- The task -
Search the records below for the string "flipLayer" and copy each line where it turns up.

- Information shown -
/-- The fit of a pass whose marks are all attempted (R294-R298). -/
def State.passFit (s : State) (b : Fin 48) : State :=
  let c := s.scribe b
  match c.pass with
  | none => s
  | some p =>
    if c.scan.isSome ∨ s.allAttempted b = false then s
    else
      let good := c.meas.filter fun m => m.2.valid
      let marks : List FitMark := (sortBy (fun (m : Nat × Meas) => m.1) good).map fun m => let f := s.fid m.1; ⟨m.1, f.x, f.y, dbl m.2.ex, dbl m.2.ey, m.2.time⟩
      let n := marks.length
      let col := collinear (scatter marks) n
      if n < leastMarks p.model ∨ (2 ≤ p.model ∧ col = true) then s.passFails b p.model n
      else
        let id := s.scribeIds
        let d := s.draw
        let s : State := if p.model = 1 ∧ (marks.all fun m => m.x == (marks.map (·.x)).headD 0 && m.y == (marks.map (·.y)).headD 0) then d.2 else s
        let r := fitOf (BitVec.ofNat 32 id) p.model (s.reg 0x0500001C).toNat marks (d.1 : Nat) s.now
        let s := { s with scribeIds := id + 1 }.setReg (scb b 0x28) (BitVec.ofNat 32 (r.drms + 65536 * r.dmax))
        let s := (good.foldl (fun (st : State) m =>
          let e := (r.res.find? fun x => x.1 == m.1).map fun x => (x.2.1, x.2.2.1)
          st.writeMeas b m.1 m.2 (e.map (·.1) |>.getD 0) (e.map (·.2) |>.getD 0)) s).onScribe b fun c => { c with pass := none }
        let old := s.tabRms b
        let held := (old != 0xFFFF && decide (old + s.regF 0x0500000C 0 16 < r.rms)) || s.stepTooLarge b r || s.regB 0x05000000 1 || p.hold
        if held then
          let s := (s.onScribe b fun c => { c with result := some r }).setReg (scb b 0x24) r.id
          (s.note 0x0781 1 0 [0, b] (leBytes 4 id ++ leBytes 2 r.rms ++ leBytes 2 r.max)).scribeResult b r.id 1 r.model r.n r.rms r.max r.drms r.dmax
        else s.applyOrWait b r

/-- SCRIBE_CONFIRM of a held result (R298): 1 applies it, 2 rejects it, which SCRIBE_RESULT reports. -/
def State.confirm (s : State) (b : Fin 48) (action : Nat) : State :=
  match (s.scribe b).result with
  | none => s
  | some r =>
    let s := s.setReg (scb b 0x24) 0
    if action = 1 then s.applyOrWait b r
    else (s.onScribe b fun c => { c with result := none }).scribeResult b r.id 3 r.model r.n r.rms r.max r.drms r.dmax

/-- Whether a beam holds a result with an identifier (R299). -/
def State.holds (s : State) (b : Fin 48) (id : Word) : Bool :=
  match (s.scribe b).result with
  | some r => !r.wait && r.id == id
  | none => false

/-! ## The host's tables (R285, R287, R301) -/

/-- Beam n's staging slot: its offset in the staging area and its bytes. -/
def stageOff (b : Fin 48) : Nat := b.val * 0x40000
def State.stageBytes (s : State) (b : Fin 48) : List Byte := Memory.reads s.front.stage (stageOff b) tableLen

/-- Whether ranges cover [a, z) whole. -/
def coversRange (rs : List (Nat × Nat)) (a z : Nat) : Bool :=
  let pts := (a :: rs.map (·.2)).filter fun p => decide (a ≤ p) && decide (p < z)
  pts.all fun p => rs.any fun r => decide (r.1 ≤ p) && decide (p < r.2)

/-- Whether a beam's slot is valid (R285): written whole by closed transfers, and no transfer into it open. -/
def State.slotValid (s : State) (b : Fin 48) : Bool :=
  let a := stageOff b
  let z := a + tableLen
  let open_ := s.front.transfers.any fun t => t.kind == 3 && decide (t.offset < z) && decide (a < t.offset + t.length)
  !open_ && coversRange s.front.stageOk a z

/-- The check of a target beam's staged table. -/
def State.tableFail (s : State) (b : Fin 48) : Option (Nat × Nat) := tableCheck b (s.slotValid b) (s.stageBytes b)

/-- A beam takes the table in its slot (R285, R301): a pass in progress restarts, a waiting result is rejected; a table in error stops being so. -/
def State.loadTable (s : State) (b : Fin 48) : State :=
  let c := s.scribe b
  let s := ((s.writeMem (tableBase b) (s.stageBytes b)).onScribe b fun c => { c with table := .loaded }).count (scb b 4)
  let s := s.setReg (scb b 0x2C) 0
  let s := if c.pass.isSome then s.restartPass b else s
  let s : State := match c.result with
    | some r => ((s.onScribe b fun c => { c with result := none }).setReg (scb b 0x24) 0).scribeResult b r.id 3 r.model r.n r.rms r.max r.drms r.dmax
    | none => s
  if (s.chan b).fails.contains .scribeTable then
    (s.onChan b fun ch => { ch with fails := ch.fails.filter (· ≠ .scribeTable) }).settle (.beam b)
  else s

/-- SCRIBE_FIDUCIALS accepted (R288, R301): every measurement and held result is discarded and every pass restarts; a result that waits to be applied stays. What
was measured for stitching goes with the measurements, and a scan under way is given up, as its mark may have moved (log entry 17). -/
def State.fiducialsChanged (s : State) : State :=
  beams.foldl (fun st b =>
    let st := if (st.scribe b).scan.isSome then st.scanStop b else st
    ((st.restartPass b).onScribe b fun c => { c with result := c.result.filter (·.wait), resid := [] }).setReg (scb b 0x24) 0) s

/-- An uncorrectable error in a table (R30, R284, R301), before the beam fails. -/
def State.tableBad (s : State) (b : Fin 48) : State :=
  ((s.restartPass b).onScribe b fun c => { c with table := .restoreNeeded, pass := none, result := none }).setReg (scb b 0x24) 0

end Sys2Proof.Machine
end

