/-- A heat rendering starts (R317): dropped while one runs, with no free surface, or with a window of another size. -/
def State.heatStart (s : State) : State :=
  if s.ringOn 17 = false then s
  else if (s.ring 17).writing.isSome then s.prodSkip
  else
    let bad := (s.ringSurfaces 17).any fun i => (s.surface i).w != s.sizeX || (s.surface i).h != s.sizeY
    let s := s.setB vnStatus 3 bad
    if bad then s.prodSkip
    else ((s.ringStart 17).1).onVeneer fun n => { n with heatStart := s.now }

/-- The value of a heat pixel (R317), of a rendering that started at `t`. -/
def State.heatPixel (s : State) (t cx cy : Nat) : Nat :=
  let sum := ((List.range 4).map fun k =>
    if (s.regF 0x0600002C 0 4).testBit k then
      let slot := s.slotOf k
      let d := s.dir slot (tileOf cx cy)
      if d.occupied then roleValue k (leNat (s.readMem (tileAddr slot (tileOf cx cy) + 2 * cellIn cx cy) 2)) * decay (t - d.tRef) (s.roleHalf k) else 0
    else 0).sum / 2 ^ 60
  min 255 (sum / 2 ^ s.regF 0x0600002C 4 5)

/-- A heat rendering completes: fence 17 advances. -/
def State.heatDone (s : State) : State :=
  match (s.ring 17).writing with
  | none => s
  | some i =>
    let f := s.surface i
    let t := s.veneer.heatStart
    let px (x y : Nat) : Nat := s.heatPixel t x y
    let s2 := if f.tiled then s.writeTiled f 1 px fun _ => false
      else (List.range f.h).foldl (fun st y => st.writeMem (f.addr + y * f.pitch) (tabulate f.w fun x => BitVec.ofNat 8 (px x y))) s
    s2.ringDone 17

/-! ## Commit (R320, R321, R326) -/

/-- What a configuration fails of R320 in itself; true when it is bad. -/
def State.layerBad (s : State) (l : Nat) (bs : List Byte) : Bool :=
  let c := layerOf bs
  let inside (i : Nat) : Bool := decide (c.sx + c.sw ≤ (s.surface i).w) && decide (c.sy + c.sh ≤ (s.surface i).h)
  byteAt bs 0 != l || decide (31 < byteAt bs 1) || (!c.stream && decide (63 < c.surf))
    || (if c.stream then decide (17 < c.fence) else decide (31 < c.fence) && c.fence != 255)
    || c.sw == 0 || decide (32768 < c.sw) || c.sh == 0 || decide (32768 < c.sh) || c.dw == 0 || c.dh == 0
    || (decide (3 < c.scaler) && c.scaler != 255) || decide (15 < c.group) || decide (3 < c.palette) || !zeroAt bs 35 29
    || (if c.stream then !(s.ringSurfaces c.fence).all inside else !inside c.surf)
    || decide (8 * c.dw < c.sw) || decide (64 * c.sw < c.dw) || decide (8 * c.dh < c.sh) || decide (64 * c.sh < c.dh)
    || ((c.dw != c.sw || c.dh != c.sh) && c.scaler == 255)

/-- Line buffer that a layer needs is more than its scaler has (R321). -/
def bufShort (c : LayerCfg) : Bool := c.scaler != 255 && decide (49152 < c.sw * (if c.dh != c.sh then 6 else 1))

/-- The configuration that a commit of a mask would result in (R320). -/
def State.resulting (s : State) (mask : Nat) : List (List Byte) :=
  tabulate 16 fun l =>
    match (if mask.testBit l then s.veneer.staged.getD l none else none) with
    | some bs => bs
    | none => match s.veneer.pend.getD l none with
      | some bs => bs
      | none => s.veneer.current.getD l []

/-- The outcome of a commit's checks: the layer that fails R320, or the one that fails R321. -/
def State.commitCheck (s : State) (mask : Nat) : Option (Bool × Nat) :=
  let all := (s.resulting mask).zipIdx.filter fun e => (layerOf e.1).enable
  let twice (e : List Byte × Nat) : Bool := (layerOf e.1).scaler != 255 && all.any fun o => decide (o.2 < e.2) && (layerOf o.1).scaler == (layerOf e.1).scaler
  match all.find? fun e => s.layerBad e.2 e.1 || twice e with
  | some e => some (false, e.2)
  | none => (all.find? fun e => bufShort (layerOf e.1)).map fun e => (true, e.2)

/-- The staged layers of a mask become pending (R326). -/
def State.commitLayers (s : State) (mask : Nat) : State :=
  s.onVeneer fun n => { n with
    pend := n.pend.zipIdx.map fun e => if mask.testBit e.2 then n.staged.getD e.2 none else e.1
    staged := n.staged.zipIdx.map fun e => if mask.testBit e.2 then none else e.1 }

/-! ## Flips (R328, R331) -/

/-- A layer has something to flip, and whether it is ready (R328). -/
def State.flipState (s : State) (l : Nat) : Option Bool :=
  match s.veneer.pend.getD l none with
  | some bs =>
    let c := layerOf bs
    some (c.fence == 255 || reached (s.fenceSeen c.fence) c.target)
  | none =>
    let c := s.layer l
    if c.enable && c.stream then some (s.fenceSeen c.fence != s.veneer.flipFence.getD l 0) else none

/-- The group that a layer flips in: that of its pending configuration, else of the current one. -/
def State.flipGroup (s : State) (l : Nat) : Nat :=
  match s.veneer.pend.getD l none with
  | some bs => (layerOf bs).group
  | none => (s.layer l).group

/-- Whether a layer flips at this boundary. -/
def State.flips (s : State) (l : Nat) : Bool :=
  match s.flipState l with
  | none => false
  | some r =>
    let g := s.flipGroup l
    if g = 0 then r else (List.range 16).all fun o => s.flipGroup o != g || s.flipState o != some false

/-- A layer flips: its pending configuration becomes current, and a STREAM layer shows what its producer completed last before this instant (R332). -/
def State.flipLayer (s : State) (l : Nat) : State :=
  let bs := match s.veneer.pend.getD l none with
    | some b => b
    | none => s.veneer.current.getD l []
  let c := layerOf bs
  let seen := s.fenceSeen c.fence
  let front := if c.stream then s.ringSeen c.fence else none
  s.onVeneer fun n => { n with
    current := updAt n.current l fun _ => bs, pend := updAt n.pend l fun _ => none
    flipFence := updAt n.flipFence l fun _ => seen
    shown := updAt n.shown l fun _ => front }

/-- The flips of one boundary: answers the layers that held (R328), with group stale alerts (R331). A STREAM layer of group 0 whose fence has not advanced has nothing
to flip and does not count as held, as the worked example has it (1,500,000,000). -/
def State.flipAll (s : State) : State × Nat :=
  let go := (List.range 16).filter s.flips
  let held := (List.range 16).filter fun l => (s.flipState l).isSome && !s.flips l && ((s.veneer.pend.getD l none).isSome || s.flipGroup l != 0)
  let heldGroups := (held.map s.flipGroup).dedup.filter (· ≠ 0)
  let s := s.onVeneer fun n => { n with
    coeffs := n.coeffs.zipIdx.map fun e => match n.pendCoeff.getD e.2 none with | some c => c | none => e.1
    pendCoeff := List.replicate 4 none
    groupHeld := n.groupHeld.zipIdx.map fun e => if heldGroups.contains e.2 then e.1 + 1 else 0 }
  let s := go.foldl (fun st l => st.flipLayer l) s
  let mask := (held.map fun l => 2 ^ l).sum
  let s := s.setF vnStatus 16 16 mask
  let lim := s.regF vnConfig 8 8
  (heldGroups.foldl (fun st g => if st.veneer.groupHeld.getD g 0 = lim then st.raise 0x0801 1 0 [] (leBytes 1 g ++ leBytes 3 0 ++ leBytes 4 lim) else st) s, mask)

/-! ## Sampling and blending (R310, R322-R325) -/

/-- A pre-multiplied RGBA8 pixel. -/
structure Px where
  r : Nat
  g : Nat
  b : Nat
  a : Nat
deriving DecidableEq, Repr

/-- mul of R325. -/
def mul8 (x y : Nat) : Nat := let t := x * y + 128; (t + t / 256) / 256

/-- A straight colour made pre-multiplied. -/
def premul (p : Px) : Px := ⟨mul8 p.r p.a, mul8 p.g p.a, mul8 p.b p.a, p.a⟩

/-- The raw value of a surface's pixel: none where it is transparent, with whether a memory error lost it. -/
def State.rawPixel (s : State) (f : Surface) (x y : Nat) : Option Nat × Bool :=
  if f.tiled then
    match s.readTile f (y / 64 * f.tw + x / 64) with
    | .pixels l => (some (l.getD (y % 64 * 64 + x % 64) 0), false)
    | .bad => (none, false)
    | .lost => (none, true)
  else
    let n := max 1 (fmtBytes f.fmt)
    let a := f.addr + y * f.pitch + (if f.fmt = 1 then x / 8 else x * n)
    if !(s.ueIn a n).isEmpty then (none, true)
    else if f.fmt = 1 then (some (bit ((Memory.read s.mem a).getLsbD (x % 8))), false)
    else (some (leNat (s.readMem a n)), false)

/-- A source pixel as pre-multiplied RGBA8 (R310). -/
def State.sourcePixel (s : State) (c : LayerCfg) (f : Surface) (x y : Nat) : Px × Bool :=
  let q := s.rawPixel f x y
  match q.1 with
  | none => (⟨0, 0, 0, 0⟩, q.2)
  | some v =>
    let p : Px :=
      if f.fmt = 1 then premul ⟨c.colour.1, c.colour.2.1, c.colour.2.2, 255 * v⟩
      else if f.fmt = 2 then ⟨v, v, v, 255⟩
      else if f.fmt = 3 then ⟨v / 256, v / 256, v / 256, 255⟩
      else if f.fmt = 4 then
        let w := (s.reg (0x06002000 + 0x400 * c.palette + 4 * v)).toNat
        premul ⟨w % 256, w / 256 % 256, w / 65536 % 256, w / 2 ^ 24⟩
      else
        let p : Px := ⟨v % 256, v / 256 % 256, v / 65536 % 256, v / 2 ^ 24⟩
        if c.premul then p else premul p
    (p, false)

/-- The step, source position and phase of an output column or row (R323). -/
def scalePos (src dst i : Nat) : Int × Nat :=
  let step := (2 * src * 65536 + dst) / (2 * dst)
  let pos : Int := ((2 * i + 1) * step / 2 : Nat) - 32768
  (pos / 65536, (pos / 1024 % 64).toNat)

/-- A coefficient of a scaler: tap t of phase p, horizontal or vertical (R324). -/
def State.coeff (s : State) (sc : Nat) (vert : Bool) (p t : Nat) : Int :=
  let off := if vert then 1024 + 2 * (6 * p + t) else 2 * (8 * p + t)
  signed 16 (leAt (s.veneer.coeffs.getD sc []) off 2)

/-- One filtered channel value. -/
def filt8 (l : List (Int × Nat)) : Nat := (clampInt 0 255 (((l.map fun e => e.1 * (e.2 : Int)).sum + 8192) / 16384)).toNat

/-- A filtered pixel of weighted pixels. -/
def filtPx (l : List (Int × Px)) : Px :=
  ⟨filt8 (l.map fun e => (e.1, e.2.r)), filt8 (l.map fun e => (e.1, e.2.g)), filt8 (l.map fun e => (e.1, e.2.b)), filt8 (l.map fun e => (e.1, e.2.a))⟩

/-- A layer's sample at an output pixel (R322, R323): none outside its destination. -/
def State.sample (s : State) (l px py : Nat) : Option (Px × Bool) :=
  let c := s.layer l
  match s.shownBy l with
  | none => none
  | some si =>
    let f := s.surface si
    let i := (px : Int) - c.dx
    let j := (py : Int) - c.dy
    if i < 0 ∨ j < 0 ∨ (c.dw : Int) ≤ i ∨ (c.dh : Int) ≤ j then none
    else
      let col (k : Nat) : Nat := c.sx + (if c.flipX then c.sw - 1 - k else k)
      let row (k : Nat) : Nat := c.sy + (if c.flipY then c.sh - 1 - k else k)
      if c.scaler = 255 then some (s.sourcePixel c f (col i.toNat) (row j.toNat))
      else
        let h := scalePos c.sw c.dw i.toNat
        let v := scalePos c.sh c.dh j.toNat
        let cx (t : Nat) : Nat := (clampInt 0 ((c.sw : Int) - 1) (h.1 - 3 + t)).toNat
        let cy (t : Nat) : Nat := (clampInt 0 ((c.sh : Int) - 1) (v.1 - 2 + t)).toNat
        let line (k : Nat) : Px × Bool :=
          let ps := tabulate 8 fun t => (s.coeff c.scaler false h.2 t, s.sourcePixel c f (col (cx t)) (row k))
          (filtPx (ps.map fun e => (e.1, e.2.1)), ps.any fun e => e.2.2)
        let under (p : Px) : Px := ⟨min p.r p.a, min p.g p.a, min p.b p.a, p.a⟩
        -- one line of line buffer holds no rows to filter (R321, log entry 24)
        if c.dh = c.sh then (let q := line j.toNat; some (under q.1, q.2))
        else
          let ls := tabulate 6 fun t => (s.coeff c.scaler true v.2 t, line (cy t))
          some (under (filtPx (ls.map fun e => (e.1, e.2.1))), ls.any fun e => e.2.2)

/-- A blended channel. A source whose colour exceeds its alpha can pass the 8 bits, of which the spec states no result: the value is then free (log entry 88). -/
def chan8 (v : Nat) : Nat := if v < 256 then v else (Config.blendOver v).toNat

/-- One layer blended over a pixel (R325). -/
def blend (p : Px) (alpha : Nat) (out : Px) : Px :=
  let a := mul8 p.a alpha
  ⟨chan8 (mul8 p.r alpha + mul8 out.r (255 - a)), chan8 (mul8 p.g alpha + mul8 out.g (255 - a)), chan8 (mul8 p.b alpha + mul8 out.b (255 - a)), 255⟩

/-- An output pixel (R307), and whether a source of it was lost. -/
def State.outPixel (s : State) (px py : Nat) : Px × Bool :=
  let w := (s.reg 0x06000018).toNat
  (List.range 16).foldl (fun (acc : Px × Bool) l => match s.sample l px py with
    | none => acc
    | some (p, bad) => (blend p (s.layer l).alpha acc.1, acc.2 || bad)) (⟨w % 256, w / 256 % 256, w / 65536 % 256, 255⟩, false)

/-! ## Composition (R308, R327-R330) -/

/-- The surfaces OUT_A and OUT_B. -/
def State.outSurf (s : State) (b : Bool) : Nat := if b then s.regF 0x06000014 8 6 else s.regF 0x06000014 0 6

/-- Whether a surface may take the output (R308). -/
def State.outOk (s : State) (i : Nat) : Bool :=
  let f := s.surface i
  s.surfaceOk i && f.tiled && f.fmt == 5 && f.w == s.outW && f.h == s.outH && decide (16 * f.tw * f.th * 1025 ≤ f.size)

/-- The ECC words in error that a layer's source rectangle meets in a LINEAR surface. -/
def State.linearLost (s : State) (c : LayerCfg) (f : Surface) : List Nat :=
  let per (x : Nat) : Nat := if f.fmt = 1 then x / 8 else x * fmtBytes f.fmt
  if s.ue.isEmpty then []
  else ((List.range c.sh).flatMap fun j => s.ueIn (f.addr + (c.sy + j) * f.pitch + per c.sx) (per (c.sx + c.sw - 1) + max 1 (fmtBytes f.fmt) - per c.sx)).dedup

/-- What the enabled layers' source rectangles meet that cannot be decoded or read (R313): tiles, or in a LINEAR surface words in error (log entry 24). -/
def State.badTiles (s : State) : Nat :=
  ((List.range 16).map fun l => match s.shownBy l with
    | none => 0
    | some si =>
      let f := s.surface si
      let c := s.layer l
      if f.tiled then
        ((List.range (f.tw * f.th)).filter fun t =>
          let tx := t % f.tw
          let ty := t / f.tw
          decide (tx * 64 < c.sx + c.sw) && decide (c.sx < tx * 64 + 64) && decide (ty * 64 < c.sy + c.sh) && decide (c.sy < ty * 64 + 64)
            && (match s.readTile f t with | .pixels _ => false | _ => true)).length
      else (s.linearLost c f).length).sum

/-- The composed frame is written to the back surface. Answers the output tiles with INVALID set. -/
def State.writeFrame (s : State) : State × Nat :=
  let back := s.outSurf !(s.regB vnStatus 1)
  let f := s.surface back
  if s.outOk back = false then (s, 0)
  else
    let px (x y : Nat) : Nat := let p := (s.outPixel x y).1; p.r + 256 * p.g + 65536 * p.b + 2 ^ 24 * p.a
    let lost (t : Nat) : Bool := (List.range 64).any fun j => (List.range 64).any fun i =>
      let x := t % f.tw * 64 + i
      let y := t / f.tw * 64 + j
      decide (x < f.w) && decide (y < f.h) && (s.outPixel x y).2
    (s.writeTiled f 4 px lost, ((List.range (f.tw * f.th)).filter lost).length)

- Solution to the problem -
def State.flipLayer (s : State) (l : Nat) : State :=
  let s := go.foldl (fun st l => st.flipLayer l) s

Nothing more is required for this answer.